▶ REQUIREMENT
Lines holding the word "nextOf" must be located in the listing below and copied.

Start of Block

-- ==== Sys2Proof/Tests/Slice0.lean ====
section
/-! SUPPORT. Tests. Expected values come from spec/95_test_vectors.md (the section is named at each test) and from the words
of 30_encoding.md R103; and, for each statement with hypotheses, a concrete state that meets them. -/

namespace Sys2Proof.Tests

-- The kernel evaluations below are checked one after another, which keeps the number of waiting threads small.
set_option Elab.async false

open Sys2Proof.Machine

/-! ### Well-formedness: one ill-formed word for each check (30_encoding.md R100, R101) -/

theorem test_wellFormed_lincombId :
    ({ op := 0x12#8, acc := false, ident := true, rsv := 0#22 } : CommandFields).wellFormed = true := by decide

theorem test_wellFormed_refuses_unassigned_op :
    ({ op := 0x05#8, acc := false, ident := false, rsv := 0#22 } : CommandFields).wellFormed = false := by decide

theorem test_wellFormed_refuses_stray_acc :
    ({ op := 0x01#8, acc := true, ident := false, rsv := 0#22 } : CommandFields).wellFormed = false := by decide

theorem test_wellFormed_refuses_stray_ident :
    ({ op := 0x03#8, acc := false, ident := true, rsv := 0#22 } : CommandFields).wellFormed = false := by decide

theorem test_wellFormed_refuses_reserved_bits :
    ({ op := 0x20#8, acc := false, ident := false, rsv := 1#22 } : CommandFields).wellFormed = false := by decide

/-! ### Decoding: RSV, IDENT, ACC and OP written out from 30_encoding.md R103, and the illegal words of 95 section 2.8 -/

theorem test_decode_gfmul : decode 0b0000000000000000000000_0_0_00000001#32 = .instr .gfmul := by decide
theorem test_decode_gfinv : decode 0b0000000000000000000000_0_0_00000010#32 = .instr .gfinv := by decide
theorem test_decode_rmul : decode 0b0000000000000000000000_0_0_00000011#32 = .instr .rmul := by decide
theorem test_decode_rmulacc : decode 0b0000000000000000000000_0_1_00000011#32 = .instr .rmulacc := by decide
theorem test_decode_rxor : decode 0b0000000000000000000000_0_0_00000100#32 = .instr .rxor := by decide
theorem test_decode_config : decode 0b0000000000000000000000_0_0_00010000#32 = .instr .config := by decide
theorem test_decode_matinv : decode 0b0000000000000000000000_0_0_00010001#32 = .instr .matinv := by decide
theorem test_decode_lincomb : decode 0b0000000000000000000000_0_0_00010010#32 = .instr .lincomb := by decide
theorem test_decode_lincombId : decode 0b0000000000000000000000_1_0_00010010#32 = .instr .lincombId := by decide
theorem test_decode_encode : decode 0b0000000000000000000000_0_0_00100000#32 = .instr .encode := by decide
theorem test_decode_decode : decode 0b0000000000000000000000_0_0_00100001#32 = .instr .decode := by decide

theorem test_decode_refuses_reserved_op :
    [0x00#32, 0x05#32, 0x13#32, 0x22#32, 0xFF#32].map decode =
      List.replicate 5 (Decoded.rejected .reservedOp) := by decide

theorem test_decode_refuses_stray_acc :
    [0x101#32, 0x112#32].map decode = List.replicate 2 (Decoded.rejected .strayAcc) := by decide

theorem test_decode_refuses_stray_ident :
    [0x203#32, 0x303#32].map decode = List.replicate 2 (Decoded.rejected .strayIdent) := by decide

theorem test_decode_refuses_reserved_bits :
    [0x420#32, 0x80000020#32].map decode = List.replicate 2 (Decoded.rejected .reservedBits) := by decide

theorem test_decodeTableWord_reads_the_low_bits :
    decodeTableWord 32 0x103 = some .rmulacc ∧ decodeTableWord 8 0x103 = some .rmul ∧
      decodeTableWord 32 0x300000001 = some .gfmul ∧ decodeTableWord 40 0x300000001 = none := by decide

/-! ### The field (95 sections 2.1, 2.2) -/

theorem test_gmul_vectors :
    gmul 0x53#8 0xCA#8 = 0x8F#8 ∧ gmul 0xFF#8 0xFF#8 = 0xE2#8 ∧ gmul 0x57#8 0x83#8 = 0x31#8 ∧
      gmul 0x80#8 0x80#8 = 0x13#8 ∧ gmul 0x03#8 0x07#8 = 0x09#8 := by decide

theorem test_ginv_vectors :
    ginv 0x02#8 = 0x8E#8 ∧ ginv 0xFF#8 = 0xFD#8 ∧ ginv 0xFE#8 = 0x7E#8 ∧ ginv 0x80#8 = 0x1B#8 := by decide

/-! ### One step on small states -/

/-- The machine after reset with MEM_BYTES = 0x10000, the value 95_test_vectors.md takes. -/
def machine : State := { State.reset with memBytes := 0x10000 }

/-- Bytes at consecutive addresses. -/
def cells (a : Nat) (bs : List Byte) : Memory := List.zip (List.range' a bs.length) bs

/-- The next state of an outcome. -/
def nextOf : Host.Outcome State Fault Refusal → Option State
  | .next t => some t
  | .fault _ => none
  | .refused _ => none

/-- The state after the step that runs the command word w from s. -/
def after (s : State) (w : Nat) : Option State := nextOf (step (s.withFetchWord 32 w))

/-- What a test looks at: STATUS and the bytes at an address. -/
def look (a len : Nat) (t : State) : Word × List Byte := (t.readReg .status, t.dmem.readBytes a len)

/-- OPA = 0x53, OPB = 0xCA (program P1). -/
def scalars : State := { machine with params := { Params.reset with opa := 0x53#8, opb := 0xCA#8 } }

theorem test_gfmul_step :
    (after scalars 0x1).map (fun t => (t.readReg .status, t.readReg .result)) = some (0x2#32, 0x8F#32) := by decide +kernel

theorem test_gfinv_step :
    (after scalars 0x2).map (fun t => (t.readReg .status, t.readReg .result)) = some (0x2#32, 0x8C#32) := by decide +kernel

theorem test_gfinv_step_of_zero :
    (after { machine with result := 0x01#8 } 0x2).map (fun t => (t.readReg .status, t.readReg .result)) =
      some (0x606#32, 0x01#32) := by decide +kernel

/-- 95 section 2.3: the source at 0x100, the destination at 0x200, SIZE = 6, SCALAR = 2. -/
def regions : State :=
  { machine with
    params := { Params.reset with src := 0x100#32, dst := 0x200#32, size := 6#32, scalar := 0x02#8 }
    dmem := cells 0x100 [0x00, 0x01, 0x02, 0x80, 0xFF, 0x53] ++ cells 0x200 [0x11, 0x22, 0x33, 0x44, 0x55, 0x66] }

theorem test_rmul_step :
    (after regions 0x3).map (look 0x200 6) = some (0x2#32, [0x00, 0x02, 0x04, 0x1D, 0xE3, 0xA6]) := by decide +kernel

theorem test_rmul_step_bus_on_src :
    (after { regions with params := { regions.params with src := 0xFFFB#32 } } 0x3).map (look 0x200 6) =
      some (0x506#32, [0x11, 0x22, 0x33, 0x44, 0x55, 0x66]) := by decide +kernel

theorem test_rmulacc_step :
    (after regions 0x103).map (look 0x200 6) = some (0x2#32, [0x11, 0x20, 0x37, 0x59, 0xB6, 0xC0]) := by decide +kernel

theorem test_rmulacc_step_src_is_dst :
    (after { regions with params := { regions.params with dst := 0x100#32, scalar := 0x03#8 } } 0x103).map
      (look 0x100 6) = some (0x2#32, [0x00, 0x02, 0x04, 0x1D, 0xE3, 0xA6]) := by decide +kernel

theorem test_rxor_step :
    (after regions 0x4).map (look 0x200 6) = some (0x2#32, [0x11, 0x23, 0x31, 0xC4, 0xAA, 0x35]) := by decide +kernel

theorem test_rxor_step_overlap_draws_every_destination_byte :
    (after { regions with params := { regions.params with dst := 0x101#32 } } 0x4).map
      (fun t => (t.readReg .status, t.freeCount, t.dmem.readBytes 0x100 1)) = some (0x2#32, 6, [0x00]) := by decide +kernel

/-- K = 4, M = 2, WS_BASE = 0x100 (95 section 2.4). -/
def coder42 : State :=
  { machine with params := { Params.reset with k := 4#9, m := 2#9, wsBase := 0x100#32 } }

theorem test_config_step :
    (after coder42 0x10).map (look 0x128 8) =
      some (0x12#32, [0x8E, 0xF4, 0x47, 0xA7, 0xF4, 0x8E, 0xA7, 0x47]) := by decide +kernel

theorem test_config_step_refuses_too_many_shards :
    (after { coder42 with params := { coder42.params with k := 200#9, m := 100#9 }
                          coder := { valid := true, k := 1#9, m := 1#9, ws := 5#32 } } 0x10).map
      (fun t => (t.readReg .status, t.readReg .coderWs)) = some (0x206#32, 5#32) := by decide +kernel

/-- The 3 × 3 matrix of 42_matinv.md R153 at 0x500, its inverse to go to 0x510. -/
def matrix3 : State :=
  { machine with
    params := { Params.reset with src := 0x500#32, dst := 0x510#32, matN := 3#9 }
    dmem := cells 0x500 [0x00, 0x01, 0x02, 0x03, 0x04, 0x05, 0x06, 0x07, 0x08] }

End of Block

▶ ANSWER BOX
def nextOf : Host.Outcome State Fault Refusal → Option State
def after (s : State) (w : Nat) : Option State := nextOf (step (s.withFetchWord 32 w))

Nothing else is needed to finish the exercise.